Трудности были настолько очевидными, что их, конечно, замечал не только Ленин. Некоторые члены большевистской партии более низкого ранга пришли к сходным выводам. Выборгскому комитету никогда не нравилась идея двоевластия, левые были критически настроены по отношению к каменевской “Правде”, а некоторых радикалов в Петрограде мутило при одной мысли о каком-либо перемирии с меньшевиками. В этом смысле ленинские слова пали на благодатную почву, так как часть публики уже была к ним подготовлена.

Поток новых членов наводнил партию. Из сравнительно небольшого движения (23 600 членов в феврале 1917 года) к апрелю партия превратилась в мощную силу из 80 000 человек35. В отличие от ветеранов, которых жизнь научила выдержке и терпению, необходимым в долгой игре, новички из пролетарских рядов были настроены радикально и хотели чего-то большего, нежели болтовня и обещания.

Эти новые большевики были моложе, оптимистичнее и всегда готовы к драке (полковник Никитин, шеф петроградской контрразведки, называл их “революционной накипью”36); идеологические тонкости марксизма или особенности циммервальдского интернационализма были им невдомек. Они вступали в партию большевиков по большей части потому, что она была известна как самая радикальная, как партия обездоленных, как партия самых жестких. К апрелю некоторые члены молодежного крыла начали все чаще критиковать руководство партии за его медлительность. Троцкий констатировал:

То же наблюдалось и в провинции. Почти везде были левые большевики, которых обвиняли в максимализме, даже в анархизме. У рабочих-революционеров не хватало лишь теоретических ресурсов, чтобы отстоять свои позиции. Но они готовы были откликнуться на первый ясный призыв37.

Чтобы воспламенить этих людей, даже Ленин был не нужен. Во многих смыслах они уже давно его обогнали. Кое-кто из числа этих левых радикалов зашел так далеко, что Ленин был вынужден призвать к спокойствию. Атмосфера в Петрограде накалялась с каждым часом.

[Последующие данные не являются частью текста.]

-- ==== Sys2Proof/Machine/Staging.lean ====
section
/-! DEFINITION. The staging buffers: `resize_send`, `resize_recv`, `refresh`, and the callbacks `received`
and `sent` (42_buffer_manager.md R162, R163, R166, R167). Each is one indivisible step (R67, R76). -/

namespace Sys2Proof.Machine

/-! ## Resize (R162) -/

/-- The answer of `alloc_fails()` for this resize (R162, log 19). -/
def State.allocFails (s : State) : Bool := s.allocFail.headD false

/-- One answer of `alloc_fails()` has been used. -/
def State.allocAsked (s : State) : State := { s with allocFail := s.allocFail.tail }

/-- Free bytes number `from` up to `from + n - 1` of draw `k`. -/
def freeBytes (k start n : Nat) : List Byte := (List.range n).map fun i => Config.freeByte k (start + i)

/-- `SB` after `resize_send(m)`: the frame header, then `any` (R162, U4). -/
def resizedSend (fhdr : List Byte) (k m : Nat) : Memory :=
  Memory.ofBytes (fhdr ++ freeBytes k fhdr.length (m - fhdr.length))

/-- `RXB` after `resize_recv(m)`: `any` (R162, U4). -/
def resizedRecv (k m : Nat) : Memory := Memory.ofBytes (freeBytes k 0 m)

/-- The test of both resizes for `Panic(AllocFailure)` (R162). -/
def State.resizeFails (s : State) (m cap : Nat) : Bool :=
  decide (lenMax < m) || decide (cap < m) || s.allocFails

/-- `SB` after the header loop of `resize_send(m)` with `m < H` stopped at `SB[m]` (R162, log 15). -/
def cutSend (fhdr : List Byte) (m : Nat) : Memory := Memory.ofBytes (fhdr.take m)

/-- `resize_send(m)` (R162), the new buffer handed to the hardware in the same step. Its loop writes
`SB[0..H-1]`: with a length below `H`, which `update` never asks for, the access to `SB[m]` lies outside
the send staging space, an access of the manager's that panics (R65). DEDUCED (log 15). -/
def resizeSend (m : Nat) (s : State) : Result :=
  if s.resizeFails m s.cfg.capTx then raise .allocFailure s.allocAsked
  else if m < s.cfg.h then
    raise .outOfBounds { s.allocAsked with sbLen := BitVec.ofNat 16 m, sb := cutSend s.cfg.fhdr m }
  else .next { s.allocAsked.drawn with
    sbLen := BitVec.ofNat 16 m
    sb := resizedSend s.cfg.fhdr s.draws m
    hwSendBuf := some .sb
    hwSendLen := BitVec.ofNat 16 m }

/-- `resize_recv(m)` (R162). -/
def resizeRecv (m : Nat) (s : State) : Result :=
  if s.resizeFails m s.cfg.capRx then raise .allocFailure s.allocAsked
  else .next { s.allocAsked.drawn with
    rxbLen := BitVec.ofNat 16 m
    rxb := resizedRecv s.draws m
    hwRecvBuf := some .rxb
    hwRecvLen := BitVec.ofNat 16 m }

/-! ## Refresh (R163) -/

/-- The data region of SB after a refresh from `last_addr`: `RB[last_addr..L-1]`, then `last_addr` zero
bytes (R163). -/
def State.refreshData (s : State) : List Byte :=
  Memory.bytes s.rb s.lastAddr.toNat (s.rbLen.toNat - s.lastAddr.toNat)
    ++ List.replicate s.lastAddr.toNat 0x00#8

/-- `refresh()` (R163): two checks, then the data region of SB is rewritten; the frame header is not
(R162). DESIGN CHOICE: the read hook, where the manager fires it at all (U6), comes after the whole data
region, the zero bytes included (log 40). -/
def refresh (s : State) : Result :=
  if s.sbLen.toNat ≠ s.rbLen.toNat + s.cfg.h then raise .outOfBounds s
  else if !s.inBounds s.lastAddr.toNat (s.rbLen.toNat - s.lastAddr.toNat) then raise .outOfBounds s
  else managerHook .read s.lastAddr.toNat (s.rbLen.toNat - s.lastAddr.toNat)
    (s.storeSbList s.cfg.h s.refreshData)

/-! ## Callbacks (R166, R167) -/

/-- Byte `i` of the frame in RXB. The address byte of an empty frame (U1, log 7) and a byte lost to a
resize in flight (U10, log 30) are free. DESIGN CHOICE: so is a byte past RXB's end when `RECEIVED` is run
alone with `n` above `rxb_len` (log 41). -/
def State.frameByte (s : State) (i : Nat) : Byte := (Memory.read s.rxb i).getD (Config.freeByte s.draws i)

/-- The register address of a received frame of `n` bytes (R93, R166). -/
def State.frameAddr (s : State) (n : Nat) : Byte :=
  if n = 0 then Config.freeByte s.draws 0 else s.frameByte 0

/-- The data bytes `received` copies: `k = min(L - a, n - 1)` of them (R93, R166). DESIGN CHOICE: with
`L > 256` a frame whose address lies below 256 carries on past it, as the pseudocode of R166 writes, though
the prose of R38 and R166 calls offsets 256 and up unreachable by the master (log 35). -/
def State.frameData (s : State) (n : Nat) : List Byte :=
  (List.range (min (s.rbLen.toNat - (s.frameAddr n).toNat) (n - 1))).map fun i => s.frameByte (1 + i)

/-- The cursor is `any` after an `update` or a `received` step (U7, log 8). -/
def State.cursorLost (s : State) : State := { s.drawn with rbPos := Config.freePos s.draws }

/-- `received(RXB, n)` (R166): an in-range register address becomes `last_addr`, the data are copied
(truncated, never rejected), then SB is refreshed; an out-of-range address changes nothing. DESIGN CHOICE:
the write hook, where the manager fires it (U6), comes between the copy and the refresh (log 40). -/
def received (n : Nat) (s : State) : Result :=
  if s.rbPresent && decide ((s.frameAddr n).toNat < s.rbLen.toNat) then
    andThen
      (managerHook .write (s.frameAddr n).toNat (s.frameData n).length
        ({ s.cursorLost with lastAddr := s.frameAddr n }.storeRbList (s.frameAddr n).toNat
          (s.frameData n)))
      refresh
  else .next s.cursorLost

/-- `sent(SB, n)`: no action (R167). -/
def sentCallback (_n : Nat) (s : State) : Result := .next s

/-! ## Meanings -/

/-- Meaning of `RECEIVED` (R166). -/
def execReceived (n : Len) (s : State) : Result := whenLive s (received n.toNat)

/-- Meaning of `SENT` (R167). -/
def execSent (n : Len) (s : State) : Result := whenLive s (sentCallback n.toNat)

/-- Meaning of `REFRESH` (R163). -/
def execRefresh (s : State) : Result := whenLive s refresh

/-- Meaning of `RESIZE_SEND` (R162). -/
def execResizeSend (m : Len) (s : State) : Result := whenLive s (resizeSend m.toNat)

/-- Meaning of `RESIZE_RECV` (R162). -/
def execResizeRecv (m : Len) (s : State) : Result := whenLive s (resizeRecv m.toNat)

end Sys2Proof.Machine
end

Мы имеем ряд сообщений не только устных, но и письменных об угрозах насилием, бомбой и пр., – писал Ленин в “Правде” от 15 / 28 апреля. – <…> Мы обращаемся к чести революционных рабочих и солдат Петрограда и заявляем: не только не было с нашей стороны ни одной, ни прямой, ни косвенной, угрозы насилием отдельным лицам, а, напротив, мы заявляли всегда, <…> что мы считаем Совет рабочих и солдатских депутатов, выбранный всеми рабочими и солдатами, единственно возможным революционным правительством38.

Однако это простое заявление показалось множеству представителей трудовой бедноты Петрограда совершенно недостаточным.

Жить становится все труднее, – объяснял Троцкий. – И действительно: цены угрожающе росли, рабочие требовали минимума заработной платы, предприниматели сопротивлялись, число конфликтов на заводах непрерывно нарастало. Ухудшалось продовольственное положение, сокращался хлебный паек, введены были карточки и на крупу. Росло недовольство и в гарнизоне39.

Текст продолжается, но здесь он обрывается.